▶ [Try it]
When a line of the entries contains the word "inVal", report that line.

Data Start Marker

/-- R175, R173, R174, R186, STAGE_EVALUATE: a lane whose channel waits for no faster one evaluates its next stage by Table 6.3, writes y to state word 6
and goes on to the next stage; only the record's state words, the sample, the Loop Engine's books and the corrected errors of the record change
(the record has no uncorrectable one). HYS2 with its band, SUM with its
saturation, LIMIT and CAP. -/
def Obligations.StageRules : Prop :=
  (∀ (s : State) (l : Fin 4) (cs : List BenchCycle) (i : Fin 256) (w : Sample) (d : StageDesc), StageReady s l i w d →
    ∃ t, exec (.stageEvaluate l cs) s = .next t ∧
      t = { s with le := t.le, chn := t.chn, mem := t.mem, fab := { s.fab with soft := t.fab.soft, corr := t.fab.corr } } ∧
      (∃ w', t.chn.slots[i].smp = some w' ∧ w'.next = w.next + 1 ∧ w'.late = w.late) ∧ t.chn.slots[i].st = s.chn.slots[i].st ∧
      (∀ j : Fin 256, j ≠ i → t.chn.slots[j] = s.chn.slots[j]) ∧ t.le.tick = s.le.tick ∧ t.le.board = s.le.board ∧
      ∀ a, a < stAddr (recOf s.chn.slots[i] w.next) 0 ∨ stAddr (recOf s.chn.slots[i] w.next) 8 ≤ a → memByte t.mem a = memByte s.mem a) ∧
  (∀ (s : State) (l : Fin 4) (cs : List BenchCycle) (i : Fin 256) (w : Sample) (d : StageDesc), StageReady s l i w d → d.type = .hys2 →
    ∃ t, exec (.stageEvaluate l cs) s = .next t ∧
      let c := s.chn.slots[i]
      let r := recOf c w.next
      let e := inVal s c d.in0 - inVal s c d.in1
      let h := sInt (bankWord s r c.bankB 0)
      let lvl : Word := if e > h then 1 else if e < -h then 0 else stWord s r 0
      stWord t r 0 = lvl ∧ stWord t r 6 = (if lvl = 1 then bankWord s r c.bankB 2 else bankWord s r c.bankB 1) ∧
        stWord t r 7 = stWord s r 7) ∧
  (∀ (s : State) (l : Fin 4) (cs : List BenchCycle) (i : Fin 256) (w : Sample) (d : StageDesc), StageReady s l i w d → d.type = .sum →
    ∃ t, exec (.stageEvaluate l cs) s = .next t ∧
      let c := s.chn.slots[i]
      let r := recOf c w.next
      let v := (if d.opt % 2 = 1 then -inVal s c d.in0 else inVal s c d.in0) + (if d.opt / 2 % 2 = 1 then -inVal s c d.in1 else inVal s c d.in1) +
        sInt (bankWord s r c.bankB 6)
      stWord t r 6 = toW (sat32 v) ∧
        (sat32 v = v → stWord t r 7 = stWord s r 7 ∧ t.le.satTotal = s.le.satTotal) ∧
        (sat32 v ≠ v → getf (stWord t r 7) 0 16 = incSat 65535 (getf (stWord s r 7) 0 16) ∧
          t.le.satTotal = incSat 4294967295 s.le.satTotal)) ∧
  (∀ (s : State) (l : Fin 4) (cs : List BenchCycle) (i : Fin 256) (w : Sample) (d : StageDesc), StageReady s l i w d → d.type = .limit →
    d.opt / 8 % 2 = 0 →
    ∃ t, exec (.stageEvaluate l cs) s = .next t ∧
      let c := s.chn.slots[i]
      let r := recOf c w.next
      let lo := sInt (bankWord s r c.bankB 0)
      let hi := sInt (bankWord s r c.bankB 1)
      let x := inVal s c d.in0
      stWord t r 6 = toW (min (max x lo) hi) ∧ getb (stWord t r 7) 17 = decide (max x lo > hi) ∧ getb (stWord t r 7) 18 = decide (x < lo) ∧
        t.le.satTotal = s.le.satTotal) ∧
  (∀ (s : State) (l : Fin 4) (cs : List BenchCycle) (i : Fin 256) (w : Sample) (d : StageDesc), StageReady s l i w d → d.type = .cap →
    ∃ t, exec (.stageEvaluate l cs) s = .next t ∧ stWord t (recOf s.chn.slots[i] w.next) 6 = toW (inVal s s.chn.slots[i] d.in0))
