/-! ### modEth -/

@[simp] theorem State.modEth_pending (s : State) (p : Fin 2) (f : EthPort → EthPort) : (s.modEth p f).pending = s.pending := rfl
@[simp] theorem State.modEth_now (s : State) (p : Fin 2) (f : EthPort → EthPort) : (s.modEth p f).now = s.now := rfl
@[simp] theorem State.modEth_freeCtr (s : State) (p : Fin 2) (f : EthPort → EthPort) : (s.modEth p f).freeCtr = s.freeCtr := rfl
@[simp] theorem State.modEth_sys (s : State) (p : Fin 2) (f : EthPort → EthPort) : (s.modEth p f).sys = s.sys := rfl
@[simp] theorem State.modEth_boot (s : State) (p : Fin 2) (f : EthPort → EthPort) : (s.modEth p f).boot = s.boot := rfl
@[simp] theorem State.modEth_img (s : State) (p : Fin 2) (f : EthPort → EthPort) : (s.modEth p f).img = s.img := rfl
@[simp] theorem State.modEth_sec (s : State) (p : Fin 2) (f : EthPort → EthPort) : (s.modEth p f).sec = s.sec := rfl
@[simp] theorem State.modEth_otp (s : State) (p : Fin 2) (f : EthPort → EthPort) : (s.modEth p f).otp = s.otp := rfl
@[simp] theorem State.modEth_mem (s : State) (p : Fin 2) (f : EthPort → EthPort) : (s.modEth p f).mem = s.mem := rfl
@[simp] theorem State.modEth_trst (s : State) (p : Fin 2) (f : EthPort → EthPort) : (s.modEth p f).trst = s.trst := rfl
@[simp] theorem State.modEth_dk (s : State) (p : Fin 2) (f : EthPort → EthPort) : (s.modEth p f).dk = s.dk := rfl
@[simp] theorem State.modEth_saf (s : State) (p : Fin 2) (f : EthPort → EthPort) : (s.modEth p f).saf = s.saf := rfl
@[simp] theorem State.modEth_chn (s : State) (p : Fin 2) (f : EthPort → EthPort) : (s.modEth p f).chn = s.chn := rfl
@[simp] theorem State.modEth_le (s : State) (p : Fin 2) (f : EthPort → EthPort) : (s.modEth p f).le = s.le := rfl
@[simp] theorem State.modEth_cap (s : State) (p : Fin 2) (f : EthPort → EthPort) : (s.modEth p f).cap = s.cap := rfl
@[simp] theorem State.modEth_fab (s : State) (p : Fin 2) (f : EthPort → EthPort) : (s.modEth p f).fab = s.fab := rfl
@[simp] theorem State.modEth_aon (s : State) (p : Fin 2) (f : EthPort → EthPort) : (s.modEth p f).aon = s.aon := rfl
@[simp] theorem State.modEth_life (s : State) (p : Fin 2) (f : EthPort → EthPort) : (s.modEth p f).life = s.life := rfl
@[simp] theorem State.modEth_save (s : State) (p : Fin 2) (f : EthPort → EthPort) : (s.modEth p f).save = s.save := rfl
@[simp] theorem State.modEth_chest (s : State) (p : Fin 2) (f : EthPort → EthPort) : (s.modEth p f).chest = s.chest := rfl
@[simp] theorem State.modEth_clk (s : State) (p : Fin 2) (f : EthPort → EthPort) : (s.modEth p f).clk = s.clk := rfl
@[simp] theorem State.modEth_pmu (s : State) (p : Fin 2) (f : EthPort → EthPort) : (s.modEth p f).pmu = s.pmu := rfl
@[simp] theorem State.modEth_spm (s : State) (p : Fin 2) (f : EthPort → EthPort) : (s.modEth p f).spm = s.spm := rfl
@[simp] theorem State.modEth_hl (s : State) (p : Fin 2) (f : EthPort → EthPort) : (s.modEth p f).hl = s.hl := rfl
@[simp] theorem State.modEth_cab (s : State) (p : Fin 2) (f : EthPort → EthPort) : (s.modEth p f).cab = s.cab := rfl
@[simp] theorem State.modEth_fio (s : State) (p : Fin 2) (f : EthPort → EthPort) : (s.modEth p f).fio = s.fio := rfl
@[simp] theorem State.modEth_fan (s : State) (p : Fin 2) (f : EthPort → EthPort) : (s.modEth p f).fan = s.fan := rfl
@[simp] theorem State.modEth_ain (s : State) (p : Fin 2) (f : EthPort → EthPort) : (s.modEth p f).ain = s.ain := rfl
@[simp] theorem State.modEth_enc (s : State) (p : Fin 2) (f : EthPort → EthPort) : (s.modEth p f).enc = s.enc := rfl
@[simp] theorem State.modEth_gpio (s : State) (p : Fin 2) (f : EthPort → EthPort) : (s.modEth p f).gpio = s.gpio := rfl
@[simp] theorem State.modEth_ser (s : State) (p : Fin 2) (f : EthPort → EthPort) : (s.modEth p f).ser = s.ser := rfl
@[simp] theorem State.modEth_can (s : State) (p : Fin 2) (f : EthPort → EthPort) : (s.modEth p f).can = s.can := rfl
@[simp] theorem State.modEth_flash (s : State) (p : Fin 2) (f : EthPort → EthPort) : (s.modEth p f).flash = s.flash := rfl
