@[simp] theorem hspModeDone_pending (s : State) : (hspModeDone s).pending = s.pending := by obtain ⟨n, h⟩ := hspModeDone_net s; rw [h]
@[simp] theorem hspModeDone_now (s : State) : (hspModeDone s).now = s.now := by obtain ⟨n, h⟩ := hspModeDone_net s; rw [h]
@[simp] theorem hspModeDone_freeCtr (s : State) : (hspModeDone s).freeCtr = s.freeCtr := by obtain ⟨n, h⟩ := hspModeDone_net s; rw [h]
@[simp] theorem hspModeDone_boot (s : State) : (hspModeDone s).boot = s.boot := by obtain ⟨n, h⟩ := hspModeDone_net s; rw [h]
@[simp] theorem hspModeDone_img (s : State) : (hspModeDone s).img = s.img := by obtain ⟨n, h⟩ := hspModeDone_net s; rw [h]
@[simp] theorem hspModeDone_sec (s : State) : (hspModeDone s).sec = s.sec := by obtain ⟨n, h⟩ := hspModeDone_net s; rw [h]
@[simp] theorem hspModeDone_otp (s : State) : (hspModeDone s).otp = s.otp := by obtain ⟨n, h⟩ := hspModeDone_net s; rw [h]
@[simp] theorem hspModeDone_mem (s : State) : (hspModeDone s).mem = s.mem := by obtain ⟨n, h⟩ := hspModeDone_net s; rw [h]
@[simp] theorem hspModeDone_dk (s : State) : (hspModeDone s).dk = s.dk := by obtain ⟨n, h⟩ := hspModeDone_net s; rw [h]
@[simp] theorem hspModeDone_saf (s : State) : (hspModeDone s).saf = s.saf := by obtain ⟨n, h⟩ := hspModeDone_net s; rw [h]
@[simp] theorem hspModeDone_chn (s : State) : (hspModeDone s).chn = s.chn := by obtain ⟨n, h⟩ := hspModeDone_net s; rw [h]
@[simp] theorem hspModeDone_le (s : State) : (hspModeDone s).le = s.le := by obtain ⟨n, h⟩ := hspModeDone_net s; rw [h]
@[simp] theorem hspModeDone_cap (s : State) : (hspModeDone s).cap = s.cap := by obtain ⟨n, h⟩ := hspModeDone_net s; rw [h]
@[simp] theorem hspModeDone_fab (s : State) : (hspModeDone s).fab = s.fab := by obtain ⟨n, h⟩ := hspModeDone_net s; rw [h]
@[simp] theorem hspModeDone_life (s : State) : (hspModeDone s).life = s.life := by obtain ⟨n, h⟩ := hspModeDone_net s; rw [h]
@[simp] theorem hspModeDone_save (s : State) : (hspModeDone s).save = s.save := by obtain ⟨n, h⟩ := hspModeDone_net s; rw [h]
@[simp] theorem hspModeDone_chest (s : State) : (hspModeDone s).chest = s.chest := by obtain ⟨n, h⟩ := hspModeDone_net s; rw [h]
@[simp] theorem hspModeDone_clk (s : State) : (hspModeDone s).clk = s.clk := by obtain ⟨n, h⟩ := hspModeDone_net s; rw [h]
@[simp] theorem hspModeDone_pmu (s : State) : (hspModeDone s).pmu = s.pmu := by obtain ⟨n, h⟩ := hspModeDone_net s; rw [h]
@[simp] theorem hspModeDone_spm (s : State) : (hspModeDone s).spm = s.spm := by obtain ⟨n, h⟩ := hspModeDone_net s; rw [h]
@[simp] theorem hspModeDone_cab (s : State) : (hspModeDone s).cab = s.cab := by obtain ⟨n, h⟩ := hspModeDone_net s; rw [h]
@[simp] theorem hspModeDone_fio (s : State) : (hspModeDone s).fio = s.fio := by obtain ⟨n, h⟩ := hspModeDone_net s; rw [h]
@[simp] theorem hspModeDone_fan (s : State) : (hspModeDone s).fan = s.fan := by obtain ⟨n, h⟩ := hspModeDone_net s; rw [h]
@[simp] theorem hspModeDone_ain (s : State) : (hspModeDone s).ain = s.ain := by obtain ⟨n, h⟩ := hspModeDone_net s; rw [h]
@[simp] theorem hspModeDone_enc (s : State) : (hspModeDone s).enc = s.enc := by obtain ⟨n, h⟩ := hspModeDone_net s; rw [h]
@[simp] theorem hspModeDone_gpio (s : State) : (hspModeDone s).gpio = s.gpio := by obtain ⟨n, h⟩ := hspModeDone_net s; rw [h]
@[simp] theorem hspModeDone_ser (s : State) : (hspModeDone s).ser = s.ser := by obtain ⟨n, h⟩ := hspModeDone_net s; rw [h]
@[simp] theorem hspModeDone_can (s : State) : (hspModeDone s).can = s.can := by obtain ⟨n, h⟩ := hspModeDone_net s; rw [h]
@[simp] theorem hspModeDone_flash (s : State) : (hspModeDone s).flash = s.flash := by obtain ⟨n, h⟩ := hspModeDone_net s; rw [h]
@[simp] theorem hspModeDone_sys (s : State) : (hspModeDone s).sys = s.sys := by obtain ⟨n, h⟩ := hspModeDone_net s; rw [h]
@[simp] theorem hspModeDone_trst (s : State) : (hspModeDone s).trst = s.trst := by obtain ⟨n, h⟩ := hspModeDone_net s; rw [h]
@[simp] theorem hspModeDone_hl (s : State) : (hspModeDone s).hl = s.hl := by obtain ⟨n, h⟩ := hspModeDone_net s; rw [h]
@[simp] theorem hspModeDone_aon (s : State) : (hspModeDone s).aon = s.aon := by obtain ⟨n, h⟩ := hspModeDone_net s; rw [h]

Data End Marker

▶ [Result]
      let e := inVal s c d.in0 - inVal s c d.in1
      let v := (if d.opt % 2 = 1 then -inVal s c d.in0 else inVal s c d.in0) + (if d.opt / 2 % 2 = 1 then -inVal s c d.in1 else inVal s c d.in1) +
      let x := inVal s c d.in0
    ∃ t, exec (.stageEvaluate l cs) s = .next t ∧ stWord t (recOf s.chn.slots[i] w.next) 6 = toW (inVal s s.chn.slots[i] d.in0))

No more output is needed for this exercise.